Unnamed: 0,Missing Values,Percentage
TIDF Compliance,198898,99.999
Voluntary Soft-Story Retrofit,198865,99.9824
Unit Suffix,196939,99.0141
Street Number Suffix,196684,98.8859
Site Permit,193541,97.3057
Structural Notification,191978,96.5199
Fire Only Permit,180073,90.5344
Unit,169421,85.179
Completed Date,101709,51.1357
Permit Expiration Date,51880,26.0835


## 4. Examining Mixed-Type Columns

From our previous analysis, we identified columns 22 and 32 as having mixed types. Let's investigate these specifically.

In [None]:
# Get the column names at positions 22 and 32
col_22 = df.columns[22]
col_32 = df.columns[32]
print(f"Column 22: {col_22}")
print(f"Column 32: {col_32}")

In [None]:
# Examine column 22
print("\nColumn 22 data type:", df[col_22].dtype)
print("\nSample values:")
print(df[col_22].head())
print("\nUnique values (first 20):")
print(df[col_22].unique()[:20])
print(f"\nTotal unique values: {df[col_22].nunique()}")

In [None]:
# Examine column 32
print("\nColumn 32 data type:", df[col_32].dtype)
print("\nSample values:")
print(df[col_32].head())
print("\nUnique values (first 20):")
print(df[col_32].unique()[:20])
print(f"\nTotal unique values: {df[col_32].nunique()}")

## 5. Data Cleaning

Based on our inspection, we'll now clean the dataset by addressing missing values, handling mixed types, and correcting data inconsistencies.

### 5.1 Fixing Mixed-Type Columns

We'll convert the problematic columns to appropriate data types.

In [None]:
# Create a copy of the dataframe to avoid modifying the original
df_clean = df.copy()

# Convert the mixed-type columns to string for consistency
df_clean[col_22] = df_clean[col_22].astype(str)
df_clean[col_32] = df_clean[col_32].astype(str)

# Replace 'nan' strings with actual NaN values
df_clean.replace('nan', np.nan, inplace=True)
df_clean.replace('None', np.nan, inplace=True)

### 5.2 Converting Date Columns

In [None]:
# Identify date columns (this is an example - adjust based on your actual date columns)
date_columns = [col for col in df_clean.columns if 'DATE' in col.upper() or 'FILED' in col.upper()]
print(f"Potential date columns: {date_columns}")

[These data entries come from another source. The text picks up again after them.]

-- ==== Sys2Proof/Machine/Cores.lean ====
section
/-! DEFINITION. Fall-back programs on the control cores (R221 to R225): CORE_CALL, its start, the program's run, the
services, traps and the budget. -/
namespace Sys2Proof.Machine

/-- The program in the sandbox of core `c` + 1. -/
def State.prog? (s : State) (c : Nat) : Option Program := s.ccx.progs.look? c
/-- Writes the program of sandbox `c`. -/
def State.setProg (s : State) (c : Nat) (p : Program) : State :=
  { s with ccx := { s.ccx with progs := s.ccx.progs.ins c p } }

/-- A transfer that fills or serves sandbox `c`. -/
def Purpose.ofCore (c : Nat) : Purpose → Bool
  | .coreImage _ k | .coreLoad k | .coreStore k => k == c
  | _ => false

/-- Sandbox `c` is free: no program in it, its core not stopped (R411), no transfer of an earlier program left. -/
def State.sandboxFree (s : State) (c : Nat) : Bool :=
  (s.prog? c).isNone && !s.ccx.stopped.contains c
    && (s.mesh.out ++ s.mesh.waiting).all fun x => !x.purpose.ofCore c

/-- The free sandbox a CORE_CALL takes. -/
def State.freeSandbox? (s : State) : Option Nat := [0, 1, 2].find? s.sandboxFree

/-- CORE_CALL (R221): it waits behind those that wait already. -/
def execCoreCall (q : Fin 16384) (s : State) : Host.Outcome State Fault Refusal :=
  s.command q (fun p => opcode p == 0x22) fun p t =>
    if nowait p && (t.freeSandbox?.isNone || !t.ccx.waiting.isEmpty) then t.retire q 0x1A 0
    else State.stall { t with ccx := { t.ccx with waiting := t.ccx.waiting ++ [q.val] } } q 9 .coreWait

/-- Registers a program starts with (R222), by number; the others are 0. -/
def startRegs (q : Nat) (p : BitVec 512) : Tab W64 :=
  let put (t : Tab W64) (x : Nat × W64) : Tab W64 := t.put 0 x.1 x.2
  [(1, 0x18000), (2, 0x18000), (10, pw p 4), (11, pw p 5), (12, pw p 6), (13, pw p 7),
    (14, BitVec.ofNat 64 (fnOfQueue q)), (15, BitVec.ofNat 64 q)].foldl put []

/-- CORE_CALL_START (R221, R222): the first CORE_CALL that waits takes a free sandbox, and its image is read. -/
def execCoreCallStart (q : Fin 16384) (s : State) : Host.Outcome State Fault Refusal :=
  match s.freeSandbox?, s.headPacket? q with
  | some c, some p =>
    let n := fnOfQueue q
    let prog : Program := ⟨q, n, pf p 0 32 14, none, BitVec.ofNat 64 (pf p 3 32 16), startRegs q p, [], [], none, 0, false, none⟩
    let s1 : State := State.stall { s with ccx := { s.ccx with waiting := s.ccx.waiting.tail } } q 9 (.coreRun c)
    s.when (s.ccx.waiting.head? == some q.val)
      (match s.translate n (pw p 2) (pf p 3 0 17) .read (some (s.queue q).plot) false with
       | .ok a => (s1.setProg c prog).issue (Xfer.make (.coreImage q c) n 2 false a (pf p 3 0 17) []
           (some ⟨pw p 2, .read, some (s.queue q).plot, false⟩) none)
       | .fault => s1.retire q stSegFault 0
       | .stale => s1.retire q stSegStale 0)
  | _, _ => .next s

/-- The image has arrived (R221): the program starts, the sandbox 0 past the image, and fetch sees it as it stands. -/
def State.coreImage (s : State) (c : Nat) (ws : Words) : State :=
  match s.prog? c with
  | some p =>
    let m := Tab.putAll 0 [] 0 ws
    s.setProg c { p with mem := m, code := m, start := some s.now }
  | none => s

/-- The image could not be read (R221): the program does not run. -/
def State.coreImageFailed (s : State) (c status : Nat) : State :=
  match s.prog? c with
  | some p => State.retire { s with ccx := { s.ccx with progs := s.ccx.progs.del c } } p.q status 0
  | none => s

/-- The program that has ended retires its CORE_CALL once every store is acknowledged (R224); the sandbox is zeroed with
it (R225). -/
def State.coreRetire (s : State) (c : Nat) : State :=
  match s.prog? c with
  | some p => match p.exiting with
    | some (status, v) =>
      if p.stores = 0 then State.retire { s with ccx := { s.ccx with progs := s.ccx.progs.del c } } p.q status v else s
    | none => s
  | none => s

/-- The program in sandbox `c` ends with a status and VALUE. -/
def State.coreEnd (s : State) (c status : Nat) (v : W64) : State :=
  match s.prog? c with
  | some p => (s.setProg c { p with exiting := some (status, v), loading := false }).coreRetire c
  | none => s

/-- The program runs: it has started, has not ended, and awaits no LOAD. -/
def Program.runs (p : Program) : Bool := p.start.isSome && p.exiting.isNone && !p.loading

/-- One instruction of the program in sandbox `c`; nothing where it stands at an end, a service or a trap. A counter it
reads is a free value (log 80). -/
def State.runProgram (s : State) (c : Nat) : State :=
  match s.prog? c with
  | some p =>
    let (w, t) := match p.fetch with | some (.counter _, _) => s.drawWord | _ => (0, s)
    if p.runs then (match p.turn w with | some r => t.setProg c r | none => s) else s
  | none => s

/-- The programs run for one sc: DESIGN CHOICE (log 80), one instruction of each. -/
def State.runPrograms (s : State) : State := [0, 1, 2].foldl State.runProgram s

/-- The frame of a service of sandbox `c`'s program, which is what it stands at; one that must follow the stores waits until
they are acknowledged (R224, R235). -/
def State.service (s : State) (c : Nat) (here : Program → Bool) (fenced : Bool) (f : Program → State) :
    Host.Outcome State Fault Refusal :=
  match s.prog? c with
  | some p => s.when (p.runs && here p && (!fenced || p.stores == 0)) (f p.past)
  | none => .next s

/-- The plot of the program's queue. -/
def State.progPlot (s : State) (p : Program) : Option Nat := some (s.queue p.q).plot

/-- ECALL_EXIT, or the jump to 0x0001_8000 (R222, R224). -/
def execEcallExit (core : Fin 3) (a0 : W64) (s : State) : Host.Outcome State Fault Refusal :=
  s.service core (fun p => (p.atExit || p.calls 0) && p.reg 10 == a0) false fun _ => s.coreEnd core 0 a0

/-- ECALL_LOAD (R224); an address that is misaligned or does not translate fails the service. -/
def execEcallLoad (core : Fin 3) (address : W64) (s : State) : Host.Outcome State Fault Refusal :=
  s.service core (fun p => p.calls 1 && p.reg 10 == address) false fun p =>
    match (if fld address 0 3 = 0 then s.translate p.fn address 8 .read (s.progPlot p) false else .fault) with
    | .ok a => (s.setProg core { p with loading := true }).issue
        (Xfer.make (.coreLoad core) p.fn 2 false a 8 [] (some ⟨address, .read, s.progPlot p, false⟩) none)
    | _ => s.coreEnd core 0x1B 0

/-- A LOAD has been answered (R224): a0, or the trap of a failed service. -/
def State.coreLoaded (s : State) (c : Nat) (data : Option Words) : State :=
  match s.prog? c, data with
  | some p, some ws =>
    if p.loading then s.setProg c { p with loading := false, regs := p.regs.put 0 10 (ws.at 0) } else s
  | some p, none => if p.loading then s.coreEnd c 0x1B 0 else s
  | none, _ => s

/-- ECALL_STORE (R224): stores go in program order, each after the one before is acknowledged. -/
def execEcallStore (core : Fin 3) (address data : W64) (s : State) : Host.Outcome State Fault Refusal :=
  s.service core (fun p => p.calls 2 && p.reg 10 == address && p.reg 11 == data) true fun p =>
    match (if fld address 0 3 = 0 then s.translate p.fn address 8 .write (s.progPlot p) false else .fault) with
    | .ok a => (s.setProg core { p with stores := p.stores + 1 }).issue
        (Xfer.make (.coreStore core) p.fn 2 true a 8 [data] (some ⟨address, .write, s.progPlot p, false⟩) none)
    | _ => s.coreEnd core 0x1B 0

/-- A STORE has been answered (R224): one that failed ends the program with CORE_TRAP, also when it was about to end
otherwise. -/
def State.coreStored (s : State) (c : Nat) (ok : Bool) : State :=
  match s.prog? c with
  | some p =>
    let s1 := s.setProg c { p with stores := p.stores - 1 }
    if ok then s1.coreRetire c else s1.coreEnd c 0x1B 0
  | none => s

/-- ECALL_SEM (R224, R230, R231, R238): a wait, a refused operation and an undeclared signal trap. VAL1 of a CAS is free:
the service has one operand (log 49). -/
def execEcallSem (core : Fin 3) (index op operand : W64) (s : State) : Host.Outcome State Fault Refusal :=
  s.service core (fun p => p.calls 3 && p.reg 10 == index && p.reg 11 == op && p.reg 12 == operand) true fun p =>
    let m := index.toNat
    let o := op.toNat
    let v0 : BitVec 32 := operand.truncate 32
    let bad := decide (262144 ≤ m) || decide (6 ≤ o) || (o == 5 && decide (v0.toInt < 1)) || s.semCheck p.fn p.q m o != 0
    let (w, s1) := if o = 4 then s.drawWord else (0, s)
    if bad then s.coreEnd core 0x1B 0
    else match s1.semOp m o v0 (w.truncate 32) with
      | (.ends v _, t) => t.setProg core { p with regs := p.regs.put 0 10 (v.signExtend 64) }
      | (.waits, _) => s.coreEnd core 0x1B 0

/-- ECALL_NOW (R224). -/
def execEcallNow (core : Fin 3) (s : State) : Host.Outcome State Fault Refusal :=
  s.service core (·.calls 4) false fun p => s.setProg core { p with regs := p.regs.put 0 10 (s.dlyNow.zeroExtend 64) }

/-- CORE_TRAP (R223): the program stands at something the rule forbids. -/
def execCoreTrap (core : Fin 3) (s : State) : Host.Outcome State Fault Refusal :=
  s.service core Program.traps false fun _ => s.coreEnd core 0x1B 0

/-- CORE_BUDGET (R225): BUDGET µs since entry. -/
def execCoreBudget (core : Fin 3) (s : State) : Host.Outcome State Fault Refusal :=
  match s.prog? core with
  | some p => match p.start with
    | some t => s.when (p.exiting.isNone && s.since t (p.budget * scPerUs)) (s.coreEnd core 0x1C 0)
    | none => .next s
  | none => .next s

/-- Function `n`'s programs end at once (R225). -/
def State.dropPrograms (s : State) (n : Nat) : State :=
  { s with
    ccx := { s.ccx with progs := s.ccx.progs.filter fun kv => kv.2.fn != n
                        waiting := s.ccx.waiting.filter fun q => fnOfQueue q != n } }

end Sys2Proof.Machine
end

# Convert date columns to datetime format
for col in date_columns:
    try:
        df_clean[col] = pd.to_datetime(df_clean[col], errors='coerce')
        print(f"Successfully converted {col} to datetime")
    except Exception as e:
        print(f"Could not convert {col}: {e}")

### 5.3 Handling Missing Values

We'll handle missing values based on the context of each column.

In [None]:
# Count missing values after initial cleaning
missing_after_cleaning = df_clean.isnull().sum()
missing_percent_after = (missing_after_cleaning / len(df_clean)) * 100

missing_info_after = pd.DataFrame({
    'Missing Values': missing_after_cleaning,
    'Percentage': missing_percent_after
})

# Display columns with missing values (more than 0)
missing_cols = missing_info_after[missing_info_after['Missing Values'] > 0].sort_values('Percentage', ascending=False)
missing_cols

In [None]:
# Strategy for handling missing values
# 1. Drop columns with too many missing values (e.g., >90%)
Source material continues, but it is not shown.